QUARTO/ Clan Polverino: nessuna scarcerazione anticipata per affiliato al clan
  • Pubblicato24 Ottobre 2019

QUARTO – Nessuna scarcerazione anticipata per Biagio Cante, 50 anni, considerato una figura apicale del clan Polverino e finito in manette nel  maggio 2011 nel corso dell’operazione Polvere coordinata dalla Direzione Distrettuale Antimafia di Napoli.

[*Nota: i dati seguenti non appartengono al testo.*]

-- ==== Sys2Proof/Laws/Window.lean ====
section
/-! SUPPORT. The invariant as a proposition, and what a host access can do to the state. -/

namespace Sys2Proof.Machine

/-! ## The invariant -/

/-- The parts of the invariant. -/
theorem State.inv_iff (s : State) :
    s.inv = true ↔ (Mem.wf 256 s.imem = true ∧ Mem.wf 4096 s.dmem = true) ∧ s.pc.toNat ≤ 256
      ∧ s.fpc.toNat ≤ 256 ∧ s.status.consistent = true := by
  simp only [State.inv, State.memoryWf, Bool.and_eq_true, decide_eq_true_eq]
  simp only [Config.imemWords, Config.dmemBytes, and_assoc]

/-- The parts of the consistency of STATUS (R31). -/
theorem Status.consistent_iff (st : Status) :
    st.consistent = true ↔ (st.done = true → st.fault = false ∧ st.cause = .none)
      ∧ (st.busy = true → st.done = false ∧ st.fault = false ∧ st.cause = .none)
      ∧ (st.fault = true → st.cause ≠ .none) := by
  obtain ⟨b, d, f, h, c⟩ := st
  cases b <;> cases d <;> cases f <;> cases c <;> simp [Status.consistent]

/-- Setting HERR keeps the invariant. -/
theorem State.inv_setHerr (s : State) : s.setHerr.inv = s.inv := rfl

/-! ## The window map (R36) -/

theorem windowMap_index (w : Nat) (k : IReg) (h : w = 8 + k.val) : windowMap w = .index k := by
  have hk := k.isLt
  unfold windowMap
  rw [if_neg (by omega), if_neg (by omega), if_neg (by omega), if_neg (by omega), if_neg (by omega),
    if_neg (by omega), dif_pos (by omega)]
  exact congrArg WindowWord.index (Fin.ext (by simp only; omega))

theorem windowMap_big (w : Nat) (r : BReg) (j : Fin 8) (h : w = 64 + 8 * r.val + j.val) :
    windowMap w = .big r j := by
  have hr := r.isLt
  have hj := j.isLt
  unfold windowMap
  rw [if_neg (by omega), if_neg (by omega), if_neg (by omega), if_neg (by omega), if_neg (by omega),
    if_neg (by omega), dif_neg (by omega), dif_pos (by omega)]
  exact congrArg₂ WindowWord.big (Fin.ext (by simp only; omega)) (Fin.ext (by simp only; omega))

theorem windowMap_hash (w : Nat) (j : Fin 8) (h : w = 192 + j.val) : windowMap w = .hash j := by
  have hj := j.isLt
  unfold windowMap
  rw [if_neg (by omega), if_neg (by omega), if_neg (by omega), if_neg (by omega), if_neg (by omega),
    if_neg (by omega), dif_neg (by omega), dif_neg (by omega), dif_pos (by omega)]
  exact congrArg WindowWord.hash (Fin.ext (by simp only; omega))

theorem windowMap_roundKey (w : Nat) (i : Fin 32) (h : w = 224 + i.val) : windowMap w = .roundKey i := by
  have hi := i.isLt
  unfold windowMap
  rw [if_neg (by omega), if_neg (by omega), if_neg (by omega), if_neg (by omega), if_neg (by omega),
    if_neg (by omega), dif_neg (by omega), dif_neg (by omega), dif_neg (by omega), dif_pos (by omega)]
  exact congrArg WindowWord.roundKey (Fin.ext (by simp only; omega))

theorem windowMap_imem (w : Nat) (a : Fin 256) (h : w = 256 + a.val) : windowMap w = .imem a := by
  have ha := a.isLt
  unfold windowMap
  rw [if_neg (by omega), if_neg (by omega), if_neg (by omega), if_neg (by omega), if_neg (by omega),
    if_neg (by omega), dif_neg (by omega), dif_neg (by omega), dif_neg (by omega), dif_neg (by omega),
    dif_pos (by omega)]
  exact congrArg WindowWord.imem (Fin.ext (by simp only; omega))

theorem windowMap_dmem (w : Nat) (a : Fin 1024) (h : w = 1024 + a.val) : windowMap w = .dmem a := by
  have ha := a.isLt
  unfold windowMap
  rw [if_neg (by omega), if_neg (by omega), if_neg (by omega), if_neg (by omega), if_neg (by omega),
    if_neg (by omega), dif_neg (by omega), dif_neg (by omega), dif_neg (by omega), dif_neg (by omega),
    dif_neg (by omega), dif_pos (by omega)]
  exact congrArg WindowWord.dmem (Fin.ext (by simp only; omega))

theorem windowMap_reserved (w : Nat) (h : (6 ≤ w ∧ w < 8) ∨ (12 ≤ w ∧ w < 64) ∨ (200 ≤ w ∧ w < 224)
    ∨ (512 ≤ w ∧ w < 1024) ∨ 2048 ≤ w) : windowMap w = .reserved := by
  unfold windowMap
  rw [if_neg (by omega), if_neg (by omega), if_neg (by omega), if_neg (by omega), if_neg (by omega),
    if_neg (by omega), dif_neg (by omega), dif_neg (by omega), dif_neg (by omega), dif_neg (by omega),
    dif_neg (by omega), dif_neg (by omega)]

/-- Every word index is one of the map's rows. -/
theorem windowMap_cases (w : Nat) :
    (w = 0 ∧ windowMap w = .id) ∨ (w = 1 ∧ windowMap w = .ctrl) ∨ (w = 2 ∧ windowMap w = .status) ∨
    (w = 3 ∧ windowMap w = .fpc) ∨ (w = 4 ∧ windowMap w = .finsn) ∨ (w = 5 ∧ windowMap w = .flags) ∨
    (∃ k : IReg, w = 8 + k.val ∧ windowMap w = .index k) ∨
    (∃ (r : BReg) (j : Fin 8), w = 64 + 8 * r.val + j.val ∧ windowMap w = .big r j) ∨
    (∃ j : Fin 8, w = 192 + j.val ∧ windowMap w = .hash j) ∨
    (∃ i : Fin 32, w = 224 + i.val ∧ windowMap w = .roundKey i) ∨
    (∃ a : Fin 256, w = 256 + a.val ∧ windowMap w = .imem a) ∨
    (∃ a : Fin 1024, w = 1024 + a.val ∧ windowMap w = .dmem a) ∨
    (((6 ≤ w ∧ w < 8) ∨ (12 ≤ w ∧ w < 64) ∨ (200 ≤ w ∧ w < 224) ∨ (512 ≤ w ∧ w < 1024) ∨ 2048 ≤ w)
      ∧ windowMap w = .reserved) := by
  by_cases h6 : w < 6
  · interval_cases w <;> simp [windowMap]
  by_cases h8 : 8 ≤ w ∧ w < 12
  · exact .inr (.inr (.inr (.inr (.inr (.inr (.inl
      ⟨⟨w - 8, by omega⟩, by simp only; omega, windowMap_index _ _ (by simp only; omega)⟩))))))
  by_cases h64 : 64 ≤ w ∧ w < 192
  · exact .inr (.inr (.inr (.inr (.inr (.inr (.inr (.inl
      ⟨⟨(w - 64) / 8, by omega⟩, ⟨(w - 64) % 8, by omega⟩, by simp only; omega,
        windowMap_big _ _ _ (by simp only; omega)⟩)))))))
  by_cases h192 : 192 ≤ w ∧ w < 200
  · exact .inr (.inr (.inr (.inr (.inr (.inr (.inr (.inr (.inl
      ⟨⟨w - 192, by omega⟩, by simp only; omega, windowMap_hash _ _ (by simp only; omega)⟩))))))))
  by_cases h224 : 224 ≤ w ∧ w < 256
  · exact .inr (.inr (.inr (.inr (.inr (.inr (.inr (.inr (.inr (.inl
      ⟨⟨w - 224, by omega⟩, by simp only; omega, windowMap_roundKey _ _ (by simp only; omega)⟩)))))))))
  by_cases h256 : 256 ≤ w ∧ w < 512
  · exact .inr (.inr (.inr (.inr (.inr (.inr (.inr (.inr (.inr (.inr (.inl
      ⟨⟨w - 256, by omega⟩, by simp only; omega, windowMap_imem _ _ (by simp only; omega)⟩))))))))))
  by_cases h1024 : 1024 ≤ w ∧ w < 2048
  · exact .inr (.inr (.inr (.inr (.inr (.inr (.inr (.inr (.inr (.inr (.inr (.inl
      ⟨⟨w - 1024, by omega⟩, by simp only; omega, windowMap_dmem _ _ (by simp only; omega)⟩)))))))))))
  · have h : (6 ≤ w ∧ w < 8) ∨ (12 ≤ w ∧ w < 64) ∨ (200 ≤ w ∧ w < 224) ∨ (512 ≤ w ∧ w < 1024) ∨ 2048 ≤ w := by
      omega
    exact .inr (.inr (.inr (.inr (.inr (.inr (.inr (.inr (.inr (.inr (.inr (.inr
      ⟨h, windowMap_reserved w h⟩)))))))))))

/-! ## Host accesses -/

/-- A read changes at most the count of draws (R47, R48). -/
theorem State.windowRead_eq (s : State) (w : WindowWord) :
    ∃ v d, s.draws ≤ d ∧ s.windowRead w = (v, { s with draws := d }) := by
  cases w with
  | imem a =>
    simp only [State.windowRead]
    split
    · exact ⟨_, s.draws, Nat.le_refl _, rfl⟩
    · exact ⟨_, s.draws + 1, Nat.le_succ _, rfl⟩
  | dmem w => exact ⟨_, _, Mem.readBytes_draws_le .., rfl⟩
  | id | ctrl | status | fpc | finsn | flags | index | big | hash | roundKey | reserved =>
    exact ⟨_, s.draws, Nat.le_refl _, rfl⟩

/-- A host read: an answered word, or 0 and HERR. -/
theorem State.hostRead_cases (s : State) (o : Offset) :
    (s.reachable (windowWord o) = true ∧ s.hostRead o = s.windowRead (windowWord o)) ∨
    (s.reachable (windowWord o) = false ∧ s.hostRead o = (0, s.setHerr)) := by
  unfold State.hostRead
  cases s.reachable (windowWord o)
  · exact .inr ⟨rfl, rfl⟩
  · exact .inl ⟨rfl, rfl⟩

/-- A host write: the word's write, or HERR alone. -/
theorem State.hostWrite_cases (s : State) (o : Offset) (d : Word) :
    (s.reachable (windowWord o) = true ∧ s.hostWrite o d = s.windowWrite d (windowWord o)) ∨
    (s.reachable (windowWord o) = false ∧ s.hostWrite o d = s.setHerr) := by
  unfold State.hostWrite
  cases s.reachable (windowWord o)
  · exact .inr ⟨rfl, rfl⟩
  · exact .inl ⟨rfl, rfl⟩

/-- A write of CTRL: a start, IE alone with or without HERR, or IE and ENTRY (R29, R30, R53). -/
theorem State.writeCtrl_cases (s : State) (d : Word) :
    (s.status.busy = true ∧ d.getLsbD 0 = true
      ∧ s.writeCtrl d = State.setHerr { s with ctrl := { s.ctrl with ie := d.getLsbD 1 } }) ∨
    (s.status.busy = true ∧ d.getLsbD 0 = false
      ∧ s.writeCtrl d = { s with ctrl := { s.ctrl with ie := d.getLsbD 1 } }) ∨
    (s.status.busy = false ∧ d.getLsbD 0 = true
      ∧ s.writeCtrl d = s.start (d.getLsbD 1) (ctrlEntry d)) ∨
    (s.status.busy = false ∧ d.getLsbD 0 = false
      ∧ s.writeCtrl d = { s with ctrl := { ie := d.getLsbD 1, entry := ctrlEntry d } }) := by
  unfold State.writeCtrl
  cases s.status.busy <;> cases d.getLsbD 0 <;> simp

/-! ## The end of a run (R170) -/

/-- A run that a step stops has the observation of the state it left. -/
theorem State.runEnd_stop {s t : State} (n : Nat) (hb : s.status.busy = true) (hr : s.rst = false)
    (h : step s = .next t) (ht : t.status.busy = false) : State.runEnd (n + 1) s = t.observation := by
  cases n <;> simp [State.runEnd, hb, hr, h, ht]

/-- A step that does not stop the run leaves its end to the steps after it. -/
theorem State.runEnd_step {s t : State} (n : Nat) (hb : s.status.busy = true) (hr : s.rst = false)
    (h : step s = .next t) : State.runEnd (n + 1) s = State.runEnd n t := by
  simp [State.runEnd, hb, hr, h]

/-- A block that is still Running has no observation. -/
theorem State.observation_busy {s : State} (hb : s.status.busy = true) : s.observation = none := by
  simp [State.observation, hb]

end Sys2Proof.Machine
end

TRIBUNALE DI SORVEGLIANZA – L’uomo ha cercato di ribaltare la sentenza del Tribunale di sorveglianza del luglio 2018 con la quale gli era stata negata la possibilità di una liberazione anticipata, così come era stato già stabilito dal magistrato di sorveglianza di Avellino l’anno precedente. Il 50enne ha cercato di provare il suo allontanamento dall’organizzazione criminale che da anni opera tra Marano e Quarto. Biagio Cante, rivolgendosi alla Corte di Cassazione attraverso il suo legale, l’attualità dei collegamenti con la criminalità organizzata sarebbero dovuti essere accertati concretamente e non basandosi su comportamenti antecedenti alla sua detenzione.

UOMO DI FIDUCIA DELL’ORGANIZZAZIONE – Secondo il Tribunale di sorveglianza di Napoli, «i più recenti accertamenti sul clan Polverino di Marano di Napoli consentivano di affermare che Cante era un affiliato storico di tale consorteria camorristica, nella quale ricopriva un ruolo apicale, essendo l’uomo di fiducia del vertice di tale sodalizio, rappresentato da Salvatore Cammarota. Tali affermazioni venivano corroborate dalle indagini in corso di svolgimento sul clan Polverino e dalle dichiarazioni rese da collaboratori di giustizia, che evidenziavano come Cante fosse un esponente di primo piano nel settore degli stupefacenti». Inoltre «non si era verificato «alcun mutamento nel ruolo e nella posizione del medesimo all’interno dell’organizzazione criminale e che nonostante lo stato di detenzione va ritenuto un attuale legame con gli ambienti esterni di appartenenza, grazie a detenuti prossimi alla scarcerazione e tramite colloqui con familiari». Da qui la decisione della suprema corte di considerare il ricorso infondato.